# Assigned task:
For the entries below, work out how many lines include the string "htok", then write only that number.

BEGIN

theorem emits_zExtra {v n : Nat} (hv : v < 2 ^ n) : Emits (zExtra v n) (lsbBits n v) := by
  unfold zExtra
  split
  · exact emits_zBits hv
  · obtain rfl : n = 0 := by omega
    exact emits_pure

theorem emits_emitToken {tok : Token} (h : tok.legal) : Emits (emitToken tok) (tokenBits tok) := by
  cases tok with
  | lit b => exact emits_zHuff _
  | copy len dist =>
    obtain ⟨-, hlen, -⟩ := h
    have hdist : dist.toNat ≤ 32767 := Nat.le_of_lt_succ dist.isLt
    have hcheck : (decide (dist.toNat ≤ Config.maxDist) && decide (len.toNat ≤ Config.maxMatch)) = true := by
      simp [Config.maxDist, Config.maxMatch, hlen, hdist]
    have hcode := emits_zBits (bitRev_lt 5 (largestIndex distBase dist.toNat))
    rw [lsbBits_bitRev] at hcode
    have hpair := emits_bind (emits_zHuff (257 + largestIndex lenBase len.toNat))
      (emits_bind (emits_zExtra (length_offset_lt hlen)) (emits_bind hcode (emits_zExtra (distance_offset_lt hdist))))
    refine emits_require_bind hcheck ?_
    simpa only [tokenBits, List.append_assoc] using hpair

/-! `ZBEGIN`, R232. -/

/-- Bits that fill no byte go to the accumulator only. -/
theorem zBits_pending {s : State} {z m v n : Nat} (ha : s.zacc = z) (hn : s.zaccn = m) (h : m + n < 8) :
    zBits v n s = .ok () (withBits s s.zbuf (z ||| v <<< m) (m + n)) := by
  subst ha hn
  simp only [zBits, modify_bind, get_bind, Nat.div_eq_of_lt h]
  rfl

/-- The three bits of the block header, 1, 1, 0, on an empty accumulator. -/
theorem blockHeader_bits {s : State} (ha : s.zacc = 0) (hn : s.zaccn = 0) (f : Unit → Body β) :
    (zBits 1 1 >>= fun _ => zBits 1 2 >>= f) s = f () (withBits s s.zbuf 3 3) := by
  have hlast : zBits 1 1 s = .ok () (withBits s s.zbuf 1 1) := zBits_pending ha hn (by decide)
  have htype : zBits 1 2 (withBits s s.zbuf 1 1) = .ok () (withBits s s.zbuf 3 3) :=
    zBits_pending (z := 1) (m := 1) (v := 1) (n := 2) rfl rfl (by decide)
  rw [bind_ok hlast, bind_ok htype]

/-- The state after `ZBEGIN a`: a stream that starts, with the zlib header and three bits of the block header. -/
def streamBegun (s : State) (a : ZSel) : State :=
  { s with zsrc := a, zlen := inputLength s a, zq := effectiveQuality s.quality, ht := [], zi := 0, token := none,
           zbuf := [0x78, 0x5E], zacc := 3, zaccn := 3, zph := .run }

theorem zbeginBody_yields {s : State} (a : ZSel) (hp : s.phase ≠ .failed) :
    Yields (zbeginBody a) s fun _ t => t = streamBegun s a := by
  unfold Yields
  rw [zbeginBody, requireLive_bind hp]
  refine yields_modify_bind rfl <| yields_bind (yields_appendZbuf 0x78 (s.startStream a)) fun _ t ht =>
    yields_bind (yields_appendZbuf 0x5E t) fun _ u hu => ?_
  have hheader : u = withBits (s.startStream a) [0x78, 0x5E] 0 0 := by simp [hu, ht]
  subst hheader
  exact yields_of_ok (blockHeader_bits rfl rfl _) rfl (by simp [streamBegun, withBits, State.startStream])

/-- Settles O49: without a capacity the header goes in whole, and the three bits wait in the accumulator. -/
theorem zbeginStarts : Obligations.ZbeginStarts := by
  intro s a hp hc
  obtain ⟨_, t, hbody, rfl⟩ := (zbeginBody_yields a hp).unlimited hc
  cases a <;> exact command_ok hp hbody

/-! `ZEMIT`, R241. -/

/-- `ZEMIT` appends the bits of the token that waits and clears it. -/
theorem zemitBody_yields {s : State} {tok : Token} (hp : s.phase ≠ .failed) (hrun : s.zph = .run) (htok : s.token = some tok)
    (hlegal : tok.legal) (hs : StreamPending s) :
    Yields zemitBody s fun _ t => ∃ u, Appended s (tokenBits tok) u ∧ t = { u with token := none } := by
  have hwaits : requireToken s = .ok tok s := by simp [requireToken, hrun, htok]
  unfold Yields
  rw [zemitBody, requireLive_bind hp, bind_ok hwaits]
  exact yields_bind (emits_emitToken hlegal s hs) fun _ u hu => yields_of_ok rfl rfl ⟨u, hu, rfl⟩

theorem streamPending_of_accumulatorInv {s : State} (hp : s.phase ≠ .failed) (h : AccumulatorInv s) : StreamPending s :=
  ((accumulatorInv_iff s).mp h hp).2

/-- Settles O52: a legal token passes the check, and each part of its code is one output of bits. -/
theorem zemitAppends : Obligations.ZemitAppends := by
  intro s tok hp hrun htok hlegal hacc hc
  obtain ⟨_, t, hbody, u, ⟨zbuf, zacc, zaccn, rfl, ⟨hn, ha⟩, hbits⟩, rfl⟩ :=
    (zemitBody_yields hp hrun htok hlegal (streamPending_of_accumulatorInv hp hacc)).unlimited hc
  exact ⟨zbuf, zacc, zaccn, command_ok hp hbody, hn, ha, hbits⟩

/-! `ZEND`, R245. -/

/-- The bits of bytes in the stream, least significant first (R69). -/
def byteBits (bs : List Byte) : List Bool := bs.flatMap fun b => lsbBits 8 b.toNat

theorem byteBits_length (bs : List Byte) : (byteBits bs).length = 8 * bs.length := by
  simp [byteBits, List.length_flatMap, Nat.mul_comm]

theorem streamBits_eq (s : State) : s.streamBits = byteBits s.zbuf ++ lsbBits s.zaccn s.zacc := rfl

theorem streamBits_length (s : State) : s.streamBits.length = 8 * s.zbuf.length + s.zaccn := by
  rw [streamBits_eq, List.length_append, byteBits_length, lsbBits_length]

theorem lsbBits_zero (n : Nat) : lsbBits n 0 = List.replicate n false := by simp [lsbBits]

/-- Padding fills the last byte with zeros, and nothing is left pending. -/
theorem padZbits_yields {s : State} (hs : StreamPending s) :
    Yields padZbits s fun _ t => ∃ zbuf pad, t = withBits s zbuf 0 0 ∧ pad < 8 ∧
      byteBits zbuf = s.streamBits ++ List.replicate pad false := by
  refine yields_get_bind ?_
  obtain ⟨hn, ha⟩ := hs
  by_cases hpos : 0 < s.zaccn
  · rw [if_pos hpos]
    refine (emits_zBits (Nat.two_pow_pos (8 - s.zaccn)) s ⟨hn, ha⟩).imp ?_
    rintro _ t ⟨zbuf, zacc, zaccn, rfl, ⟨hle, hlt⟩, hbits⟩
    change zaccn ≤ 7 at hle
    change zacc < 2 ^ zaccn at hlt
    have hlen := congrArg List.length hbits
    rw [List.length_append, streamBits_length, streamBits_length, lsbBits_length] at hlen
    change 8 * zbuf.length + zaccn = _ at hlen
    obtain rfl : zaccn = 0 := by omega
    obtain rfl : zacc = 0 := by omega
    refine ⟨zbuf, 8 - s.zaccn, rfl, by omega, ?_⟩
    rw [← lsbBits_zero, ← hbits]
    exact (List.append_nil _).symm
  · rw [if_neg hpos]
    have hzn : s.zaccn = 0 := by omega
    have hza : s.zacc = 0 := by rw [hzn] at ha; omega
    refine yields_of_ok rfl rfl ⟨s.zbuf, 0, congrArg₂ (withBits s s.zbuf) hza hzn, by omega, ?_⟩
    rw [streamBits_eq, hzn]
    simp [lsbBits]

END

# Your response:
4